Posted on 03/22/2006 12:37:23 AM PST by neverdem

HURA, Israel — In a sky blue bedroom they share but rarely leave, a young sister and brother lie in twin beds that swallow up their small motionless bodies, victims of a genetic disease so rare it does not even have a name.

Moshira, 9, and Salame, 8, who began life as apparently healthy babies, fell into vegetative states after their first birthdays.

Now their dark eyes stare enormous and uncomprehending into the stillness of their room. The silence is broken only by the boy's sputtering breaths and the flopping noise his sister's atrophied legs make when they fall, like those of a rag doll, upon the mattress.

"I cannot bear it," said the children's father, Ismail, 37, turning to leave the room as his daughter coughs up strawberry yogurt his wife feeds her through a plastic syringe.

The sick children are Bedouin. Until recently their ancestors were nomads who roamed the deserts of the Middle East and, as tradition dictated, often married cousins. Marrying within the family helped strengthen bonds among extended families struggling to survive the desert. But after centuries this custom of intermarriage has had devastating genetic effects.

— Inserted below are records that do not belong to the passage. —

/-- Settles O12: each form of STX and STY is well-formed, and its opcode, triple and word are R225 to R230's. -/
theorem stxStyOpcodes : Obligations.StxStyOpcodes :=
  ⟨opcodeRule_of_wellFormed .stxZp rfl, opcodeRule_of_wellFormed .stxZpy rfl, opcodeRule_of_wellFormed .stxAbs rfl,
    opcodeRule_of_wellFormed .styZp rfl, opcodeRule_of_wellFormed .styZpx rfl, opcodeRule_of_wellFormed .styAbs rfl⟩

end Sys2Proof.Proofs
end

section
/-! SUPPORT. The statements of spec/42_transfer_stack.md: the register transfers and the stack instructions. -/

namespace Sys2Proof.Proofs

open Sys2Proof.Rules

/-- Settles O13: each register transfer is well-formed, and its opcode, triple and word are R231 to R236's. -/
theorem transferOpcodes : Obligations.TransferOpcodes :=
  ⟨opcodeRule_of_wellFormed .taxImp rfl, opcodeRule_of_wellFormed .tayImp rfl, opcodeRule_of_wellFormed .tsxImp rfl,
    opcodeRule_of_wellFormed .txaImp rfl, opcodeRule_of_wellFormed .txsImp rfl, opcodeRule_of_wellFormed .tyaImp rfl⟩

/-- Settles O14: each stack instruction is well-formed, and its opcode, triple and word are R237 to R240's. -/
theorem stackOpcodes : Obligations.StackOpcodes :=
  ⟨opcodeRule_of_wellFormed .phaImp rfl, opcodeRule_of_wellFormed .phpImp rfl, opcodeRule_of_wellFormed .plaImp rfl,
    opcodeRule_of_wellFormed .plpImp rfl⟩

end Sys2Proof.Proofs
end

section
/-! SUPPORT. The statements of spec/43_logic_arith_compare.md: the logical, arithmetic and compare instructions. -/

namespace Sys2Proof.Proofs

open Sys2Proof.Rules

/-- Settles O15: each form of AND and BIT is well-formed, and its opcode, triple and word are R241 to R248's, R265's and R266's. -/
theorem andBitOpcodes : Obligations.AndBitOpcodes :=
  ⟨opcodeRule_of_wellFormed .andImm rfl, opcodeRule_of_wellFormed .andZp rfl, opcodeRule_of_wellFormed .andZpx rfl,
    opcodeRule_of_wellFormed .andAbs rfl, opcodeRule_of_wellFormed .andAbx rfl, opcodeRule_of_wellFormed .andAby rfl,
    opcodeRule_of_wellFormed .andIzx rfl, opcodeRule_of_wellFormed .andIzy rfl, opcodeRule_of_wellFormed .bitZp rfl,
    opcodeRule_of_wellFormed .bitAbs rfl⟩

/-- Settles O16: each form of EOR is well-formed, and its opcode, triple and word are R249 to R256's. -/
theorem eorOpcodes : Obligations.EorOpcodes :=
  ⟨opcodeRule_of_wellFormed .eorImm rfl, opcodeRule_of_wellFormed .eorZp rfl, opcodeRule_of_wellFormed .eorZpx rfl,
    opcodeRule_of_wellFormed .eorAbs rfl, opcodeRule_of_wellFormed .eorAbx rfl, opcodeRule_of_wellFormed .eorAby rfl,
    opcodeRule_of_wellFormed .eorIzx rfl, opcodeRule_of_wellFormed .eorIzy rfl⟩

/-- Settles O17: each form of ORA is well-formed, and its opcode, triple and word are R257 to R264's. -/
theorem oraOpcodes : Obligations.OraOpcodes :=
  ⟨opcodeRule_of_wellFormed .oraImm rfl, opcodeRule_of_wellFormed .oraZp rfl, opcodeRule_of_wellFormed .oraZpx rfl,
    opcodeRule_of_wellFormed .oraAbs rfl, opcodeRule_of_wellFormed .oraAbx rfl, opcodeRule_of_wellFormed .oraAby rfl,
    opcodeRule_of_wellFormed .oraIzx rfl, opcodeRule_of_wellFormed .oraIzy rfl⟩

/-- Settles O18: each form of ADC is well-formed, and its opcode, triple and word are R267 to R274's. -/
theorem adcOpcodes : Obligations.AdcOpcodes :=
  ⟨opcodeRule_of_wellFormed .adcImm rfl, opcodeRule_of_wellFormed .adcZp rfl, opcodeRule_of_wellFormed .adcZpx rfl,
    opcodeRule_of_wellFormed .adcAbs rfl, opcodeRule_of_wellFormed .adcAbx rfl, opcodeRule_of_wellFormed .adcAby rfl,
    opcodeRule_of_wellFormed .adcIzx rfl, opcodeRule_of_wellFormed .adcIzy rfl⟩

/-- Settles O19: each form of SBC is well-formed, and its opcode, triple and word are R275 to R282's. -/
theorem sbcOpcodes : Obligations.SbcOpcodes :=
  ⟨opcodeRule_of_wellFormed .sbcImm rfl, opcodeRule_of_wellFormed .sbcZp rfl, opcodeRule_of_wellFormed .sbcZpx rfl,
    opcodeRule_of_wellFormed .sbcAbs rfl, opcodeRule_of_wellFormed .sbcAbx rfl, opcodeRule_of_wellFormed .sbcAby rfl,
    opcodeRule_of_wellFormed .sbcIzx rfl, opcodeRule_of_wellFormed .sbcIzy rfl⟩

/-- Settles O20: each form of CMP is well-formed, and its opcode, triple and word are R283 to R290's. -/
theorem cmpOpcodes : Obligations.CmpOpcodes :=
  ⟨opcodeRule_of_wellFormed .cmpImm rfl, opcodeRule_of_wellFormed .cmpZp rfl, opcodeRule_of_wellFormed .cmpZpx rfl,
    opcodeRule_of_wellFormed .cmpAbs rfl, opcodeRule_of_wellFormed .cmpAbx rfl, opcodeRule_of_wellFormed .cmpAby rfl,
    opcodeRule_of_wellFormed .cmpIzx rfl, opcodeRule_of_wellFormed .cmpIzy rfl⟩

/-- Settles O21: each form of CPX and CPY is well-formed, and its opcode, triple and word are R291 to R296's. -/
theorem cpxCpyOpcodes : Obligations.CpxCpyOpcodes :=
  ⟨opcodeRule_of_wellFormed .cpxImm rfl, opcodeRule_of_wellFormed .cpxZp rfl, opcodeRule_of_wellFormed .cpxAbs rfl,
    opcodeRule_of_wellFormed .cpyImm rfl, opcodeRule_of_wellFormed .cpyZp rfl, opcodeRule_of_wellFormed .cpyAbs rfl⟩

end Sys2Proof.Proofs
end

section
/-! SUPPORT. The statements of spec/44_incdec_shift.md: the increment, decrement, shift and rotate instructions. -/

namespace Sys2Proof.Proofs

open Sys2Proof.Rules

/-- Settles O22: each form of INC, INX and INY is well-formed, and its opcode, triple and word are R297 to R302's. -/
theorem incrementOpcodes : Obligations.IncrementOpcodes :=
  ⟨opcodeRule_of_wellFormed .incZp rfl, opcodeRule_of_wellFormed .incZpx rfl, opcodeRule_of_wellFormed .incAbs rfl,
    opcodeRule_of_wellFormed .incAbx rfl, opcodeRule_of_wellFormed .inxImp rfl, opcodeRule_of_wellFormed .inyImp rfl⟩

/-- Settles O23: each form of DEC, DEX and DEY is well-formed, and its opcode, triple and word are R303 to R308's. -/
theorem decrementOpcodes : Obligations.DecrementOpcodes :=
  ⟨opcodeRule_of_wellFormed .decZp rfl, opcodeRule_of_wellFormed .decZpx rfl, opcodeRule_of_wellFormed .decAbs rfl,
    opcodeRule_of_wellFormed .decAbx rfl, opcodeRule_of_wellFormed .dexImp rfl, opcodeRule_of_wellFormed .deyImp rfl⟩

/-- Settles O24: each form of ASL and LSR is well-formed, and its opcode, triple and word are R309 to R318's. -/
theorem shiftOpcodes : Obligations.ShiftOpcodes :=
  ⟨opcodeRule_of_wellFormed .aslZp rfl, opcodeRule_of_wellFormed .aslZpx rfl, opcodeRule_of_wellFormed .aslAbs rfl,
    opcodeRule_of_wellFormed .aslAbx rfl, opcodeRule_of_wellFormed .aslAcc rfl, opcodeRule_of_wellFormed .lsrZp rfl,
    opcodeRule_of_wellFormed .lsrZpx rfl, opcodeRule_of_wellFormed .lsrAbs rfl, opcodeRule_of_wellFormed .lsrAbx rfl,
    opcodeRule_of_wellFormed .lsrAcc rfl⟩

/-- Settles O25: each form of ROL and ROR is well-formed, and its opcode, triple and word are R319 to R328's. -/
theorem rotateOpcodes : Obligations.RotateOpcodes :=
  ⟨opcodeRule_of_wellFormed .rolZp rfl, opcodeRule_of_wellFormed .rolZpx rfl, opcodeRule_of_wellFormed .rolAbs rfl,
    opcodeRule_of_wellFormed .rolAbx rfl, opcodeRule_of_wellFormed .rolAcc rfl, opcodeRule_of_wellFormed .rorZp rfl,
    opcodeRule_of_wellFormed .rorZpx rfl, opcodeRule_of_wellFormed .rorAbs rfl, opcodeRule_of_wellFormed .rorAbx rfl,
    opcodeRule_of_wellFormed .rorAcc rfl⟩

end Sys2Proof.Proofs
end

section
/-! SUPPORT. The statements of spec/45_control.md: the jumps, the subroutine and interrupt instructions, and the branches. -/

namespace Sys2Proof.Proofs

open Sys2Proof.Rules

/-- Settles O26: each instruction is well-formed, its opcode, triple and word are R329 to R334's, and `indirect` has code 13. -/
theorem jumpOpcodes : Obligations.JumpOpcodes :=
  ⟨opcodeRule_of_wellFormed .jmpAbs rfl, opcodeRule_of_wellFormed .jmpInd rfl, opcodeRule_of_wellFormed .jsrAbs rfl,
    opcodeRule_of_wellFormed .rtsImp rfl, opcodeRule_of_wellFormed .brkImp rfl, opcodeRule_of_wellFormed .rtiImp rfl, rfl⟩

/-- Settles O27: each branch is well-formed, and its opcode, triple and word are R335 to R342's. -/
theorem branchOpcodes : Obligations.BranchOpcodes :=
  ⟨opcodeRule_of_wellFormed .bccRel rfl, opcodeRule_of_wellFormed .bcsRel rfl, opcodeRule_of_wellFormed .beqRel rfl,
    opcodeRule_of_wellFormed .bmiRel rfl, opcodeRule_of_wellFormed .bneRel rfl, opcodeRule_of_wellFormed .bplRel rfl,
    opcodeRule_of_wellFormed .bvcRel rfl, opcodeRule_of_wellFormed .bvsRel rfl⟩

end Sys2Proof.Proofs
end

section
/-! SUPPORT. The statements of spec/46_flags_nop.md: the flag instructions and NOP. -/

namespace Sys2Proof.Proofs

open Sys2Proof.Rules

/-- Settles O28: each flag instruction and NOP is well-formed, and its opcode, triple and word are R343 to R350's. -/
theorem flagOpcodes : Obligations.FlagOpcodes :=
  ⟨opcodeRule_of_wellFormed .clcImp rfl, opcodeRule_of_wellFormed .cldImp rfl, opcodeRule_of_wellFormed .cliImp rfl,
    opcodeRule_of_wellFormed .clvImp rfl, opcodeRule_of_wellFormed .secImp rfl, opcodeRule_of_wellFormed .sedImp rfl,
    opcodeRule_of_wellFormed .seiImp rfl, opcodeRule_of_wellFormed .nopImp rfl⟩

end Sys2Proof.Proofs
end

section
/-! SUPPORT. The statement of spec/47_undefined.md: an instruction of length 1 at the cursor of an enabled walker is whole. -/

namespace Sys2Proof.Rules

open Sys2Proof.Machine

/-- An instruction of length 1 has no operand byte that the end of the buffer could cut off (R100). -/
theorem wholeInstr_nil_of_len_one {d : Descriptor} {s : State} (hlen : d.len = .one) (htrunc : s.trunc = false)
    (hcursor : s.cursor.toNat < s.n.toNat) : WholeInstr d s [] := by
  have hone : d.len.toNat = 1 := congrArg Len.toNat hlen
  refine ⟨htrunc, by omega, hone.symm, fun k hk => ?_⟩
  exact absurd hk (Nat.not_lt_zero k)

end Sys2Proof.Rules

namespace Sys2Proof.Proofs

open Sys2Proof.Rules

/-- Settles O29: an `unk` that holds a byte of the undefined set is well-formed, and its length of 1 leaves the second branch of
R100 alone. -/
theorem undefinedOpcodeBytes : Obligations.UndefinedOpcodeBytes := by
  refine ⟨rfl, fun u hu => ?_⟩
  have hrule : OpcodeRule u (.unk u) unknownDescriptor unknownDescriptor.toWord :=
    opcodeRule_of_wellFormed (.unk u) (List.contains_iff_mem.mpr hu)
  refine ⟨hrule, fun s htrunc hcursor => ?_⟩
  obtain ⟨-, -, -, -, -, hwhole, -⟩ := hrule
  exact hwhole s [] (wholeInstr_nil_of_len_one rfl htrunc hcursor)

Bedouins do not carry more genetic mutations than the general population. But because so many marry relatives — some 65 percent of Bedouin in Israel's Negev marry first or second cousins — they have a significantly higher chance of marrying someone who carries the same mutations, increasing the odds they will have children with genetic diseases, researchers say. Hundreds have been born with such diseases among the Negev Bedouin in the last decade.

The plight of the community is being addressed by an unusual scientific team: Dr. Ohad Birk, a Jewish Israeli geneticist, and two physicians, Dr. Izzeldin Abuelaish, a Palestinian from the Gaza Strip, and Dr. Khalil Elbedour...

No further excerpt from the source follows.